### DATA FOR PROCESSING
-- ==== Sys2Proof/Tests/Slice0.lean ====
section
/-! SUPPORT. Tests: ill-formed terms that WellFormed refuses, words that the manual writes out, and results that the manual
states. Beside them the small machine that the tests and the witnesses of the statements run on. -/

namespace Sys2Proof.Tests

open Sys2Proof Sys2Proof.Machine

-- One kernel evaluation at a time: each would otherwise hold a thread of its own.
set_option Elab.async false

/-- An instruction whose fields are zero, guarded by p0. -/
def plain : Args :=
  { len := .l64, gpred := 0, gsense := false, i := false, d := 0, a := 0, b := 0, sa := false, sb := false, e := false,
    ty := 0, im21 := 0, ext := 0 }

/-! ### Ill-formed terms, one for each check of R76 -/

theorem test_wf_accepts : (Instr.add { plain with d := 1, a := 2, b := 3 }).wellFormed = true := by decide +kernel
theorem test_wf_length : (Instr.ffma { plain with len := .l96, ty := 8 }).wellFormed = false := by decide +kernel
theorem test_wf_extension : (Instr.add { plain with ext := 1 }).wellFormed = false := by decide +kernel
theorem test_wf_type : (Instr.add { plain with ty := 9 }).wellFormed = false := by decide +kernel
theorem test_wf_modifier : (Instr.add { plain with im21 := 0x800 }).wellFormed = false := by decide +kernel
theorem test_wf_rounding : (Instr.add { plain with im21 := 0x80 }).wellFormed = false := by decide +kernel
theorem test_wf_rounding_code : (Instr.fadd { plain with ty := 8, im21 := 0x380 }).wellFormed = false := by decide +kernel
theorem test_wf_unused_field : (Instr.abs { plain with b := 1 }).wellFormed = false := by decide +kernel
theorem test_wf_unused_c : (Instr.add { plain with im21 := 1 }).wellFormed = false := by decide +kernel
theorem test_wf_immediate : (Instr.abs { plain with i := true }).wellFormed = false := by decide +kernel
theorem test_wf_end_bit : (Instr.add { plain with e := true }).wellFormed = false := by decide +kernel
theorem test_wf_operand : (Instr.add { plain with a := 58 }).wellFormed = false := by decide +kernel
theorem test_wf_destination : (Instr.add { plain with d := 57 }).wellFormed = false := by decide +kernel
theorem test_wf_address_register : (Instr.ldl { plain with a := 3 }).wellFormed = false := by decide +kernel
theorem test_wf_sync_zero : (Instr.add { plain with a := 56, sa := true }).wellFormed = false := by decide +kernel
theorem test_wf_sync_unused : (Instr.abs { plain with sb := true }).wellFormed = false := by decide +kernel
theorem test_wf_sync_memory : (Instr.ldl { plain with a := 40, sa := true }).wellFormed = false := by decide +kernel
theorem test_wf_constructor : (Instr.chqBind { plain with im21 := 0x400 }).wellFormed = false := by decide +kernel

/-! ### Words of the manual, with the fields that their assembly text gives -/

/-- The bytes of a word decode to the instruction. -/
def reads (r : Nat × Nat × Nat × Instr) : Bool :=
  decide (decode (leBytes 8 r.1 ++ leBytes r.2.1 r.2.2.1) = .instr r.2.2.2)

def specWords0 : List (Nat × Nat × Nat × Instr) := [
   -- ADD.s64 w8, w0, w1
   (0x0000000040200000, 0, 0x0, .add { plain with d := 8, b := 1 }),
   -- ADD.s32 w9, w8, -5
   (0xFFFFD88008242000, 0, 0x0, .add { plain with d := 9, a := 8, ty := 1, i := true, im21 := 0x1FFFFB }),
   -- (!p2) FADD.f32.rz w10, w4.s, 1.5
   (0x00080490042AA081, 4, 0x3FC00000, .fadd { plain with len := .l96, gpred := 2, d := 10, a := 4, ty := 9, gsense := true, i := true, sa := true, im21 := 0x100, ext := 0x3FC00000 }),
   -- FFMA.f64 w11, w5, w6, w7
   (0x00003C01852C008C, 0, 0x0, .ffma { plain with d := 11, a := 5, b := 6, ty := 8, im21 := 0x7 }),
   -- AND.z64 w13, w8, w9
   (0x0000020248340018, 0, 0x0, .and { plain with d := 13, a := 8, b := 9, ty := 4 }),
   -- XOR.z64 w14, w13, w13
   (0x000002034D380020, 0, 0x0, .xor { plain with d := 14, a := 13, b := 13, ty := 4 }),
   -- NOP
   (0x0000000000000114, 0, 0x0, .nop plain),
   -- ADD.s64 w12, w8, 0x1_0000_0000
   (0x0000000008302002, 8, 0x100000000, .add { plain with len := .l128, d := 12, a := 8, i := true, ext := 0x100000000 }),
   -- GET.s64 w5, [a3]
   (0x0001C0002B140200, 0, 0x0, .get { plain with d := 5, a := 43, im21 := 0x38 }),
   -- FENCE.rel.device
   (0x01A000000000020C, 0, 0x0, .fenceRel { plain with im21 := 0x3400 }),
   -- WAITC 0, 0, any, any
   (0x7FE0000000000214, 0, 0x0, .waitc { plain with im21 := 0xFFC00 }),
   -- RMV w8, w9
   (0x000000000920022C, 0, 0x0, .rmv { plain with d := 8, a := 9 }),
   -- RMACK w5, w6
   (0x0000000006140230, 0, 0x0, .rmack { plain with d := 5, a := 6 }),
   -- QPOST.try w5, w6, [a2]
   (0x0020000A861402FC, 0, 0x0, .qpost { plain with d := 5, a := 6, b := 42, im21 := 0x400 })]

theorem test_spec_words_0 : specWords0.all reads = true := by decide +kernel

def specWords1 : List (Nat × Nat × Nat × Instr) := [
   -- SPAWN.core w9, w10, w11, label, w16, 4
   (0x84400002CA240281, 4, 0x10, .spawn { plain with len := .l96, d := 9, a := 10, b := 11, im21 := 0x108800, ext := 0x10 }),
   -- JINIT [a3], w4
   (0x000000012B000288, 0, 0x0, .jinit { plain with a := 43, b := 4 }),
   -- JOIN [a3]
   (0x000000002B00028C, 0, 0x0, .join { plain with a := 43 }),
   -- PUSHK [a2]
   (0x000000002A000290, 0, 0x0, .pushk { plain with a := 42 }),
   -- SPRI w5, w6
   (0x000000000614029C, 0, 0x0, .spri { plain with d := 5, a := 6 }),
   -- SLEEP.abs w4
   (0x00200000040002A0, 0, 0x0, .sleep { plain with a := 4, im21 := 0x400 }),
   -- ALTB
   (0x00000000000002C8, 0, 0x0, .altb plain),
   -- ALTG.to w23
   (0x00400000170002CC, 0, 0x0, .altg { plain with a := 23, im21 := 0x800 }),
   -- ALTW w10
   (0x00000000002802D0, 0, 0x0, .altw { plain with d := 10 }),
   -- SEND w6, w7
   (0x00000041C60002A4, 0, 0x0, .send { plain with a := 6, b := 7, e := true }),
   -- SEND.m w6, w7
   (0x00000001C60002A4, 0, 0x0, .send { plain with a := 6, b := 7 }),
   -- RECV.a.l w8, w6, p3
   (0x00601800062002A8, 0, 0x0, .recv { plain with d := 8, a := 6, im21 := 0xC03 }),
   -- SENDT w9, w6, [a2], w11
   (0x0000580A862402B4, 0, 0x0, .sendt { plain with d := 9, a := 6, b := 42, im21 := 0xB }),
   -- CHB w5, w6, w7
   (0x00000001C61402BC, 0, 0x0, .chb { plain with d := 5, a := 6, b := 7 })]

theorem test_spec_words_1 : specWords1.all reads = true := by decide +kernel

def specWords2 : List (Nat × Nat × Nat × Instr) := [
   -- CHQ.stat w5, w6
   (0x00200000061402C0, 0, 0x0, .chqStat { plain with d := 5, a := 6, im21 := 0x400 }),
   -- KMOV.tok k2, w11
   (0x000000000B081774, 0, 0x0, .kmov { plain with d := 2, a := 11 }),
   -- VRNG.zm.z32 v0, w8, w9, w10, k2
   (0x014052824800036C, 0, 0x0, .vrng { plain with a := 8, b := 9, ty := 5, im21 := 0x280A }),
   -- VCMP.lt.zm.z32 k1, v0, 0xE0000000, k2
   (0x0540028000042345, 4, 0xE0000000, .vcmp { plain with len := .l96, d := 1, ty := 5, i := true, im21 := 0xA800, ext := 0xE0000000 }),
   -- KPOP.z32 w12, k1
   (0x0000028001301374, 0, 0x0, .kpop { plain with d := 12, a := 1, ty := 5 }),
   -- VADD.zm.f32.rz v1, v2, v3, k2
   (0x01480480C2040320, 0, 0x0, .vadd { plain with d := 1, a := 2, b := 3, ty := 9, im21 := 0x2900 }),
   -- TCVT.p0.f32.bf16 y1, z0
   (0x00000100000403AC, 0, 0x0, .tcvt { plain with d := 1, ty := 2 }),
   -- TLD.bf16 y0, [a2]
   (0x000001002A000384, 0, 0x0, .tld { plain with a := 42, ty := 2 }),
   -- TMMA.bf16 z1, y0, y3
   (0x00000100C004038C, 0, 0x0, .tmma { plain with d := 1, b := 3, ty := 2 }),
   -- VFMA.f32 v4, v1, v3, v4
   (0x00002480C110032C, 0, 0x0, .vfma { plain with d := 4, a := 1, b := 3, ty := 9, im21 := 0x4 }),
   -- VPRM.z32 v2, v0, v7, v1
   (0x00000A81C008035C, 0, 0x0, .vprm { plain with d := 2, b := 7, ty := 5, im21 := 0x1 }),
   -- TBS.e4m3 v2, y1, w8, v4
   (0x00002202010803A0, 0, 0x0, .tbs { plain with d := 2, a := 1, b := 8, ty := 4, im21 := 0x4 }),
   -- XACC.v x0, v2
   (0x00000000020003A4, 0, 0x0, .xaccV { plain with a := 2 }),
   -- XRD.f32 w9, x0
   (0x00000080002403A8, 0, 0x0, .xrd { plain with d := 9, ty := 1 })]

### TRY IT
All that should be written out is the stretch of lines above between the one holding "the instruction. -/" and the one holding "-- (!p2) FADD.f32.rz w10, w4.s, 1.5", inclusive, exactly as given.

### RESPONSE TO THE EXERCISE
/-- The bytes of a word decode to the instruction. -/
def reads (r : Nat × Nat × Nat × Instr) : Bool :=
  decide (decode (leBytes 8 r.1 ++ leBytes r.2.1 r.2.2.1) = .instr r.2.2.2)

def specWords0 : List (Nat × Nat × Nat × Instr) := [
   -- ADD.s64 w8, w0, w1
   (0x0000000040200000, 0, 0x0, .add { plain with d := 8, b := 1 }),
   -- ADD.s32 w9, w8, -5
   (0xFFFFD88008242000, 0, 0x0, .add { plain with d := 9, a := 8, ty := 1, i := true, im21 := 0x1FFFFB }),
   -- (!p2) FADD.f32.rz w10, w4.s, 1.5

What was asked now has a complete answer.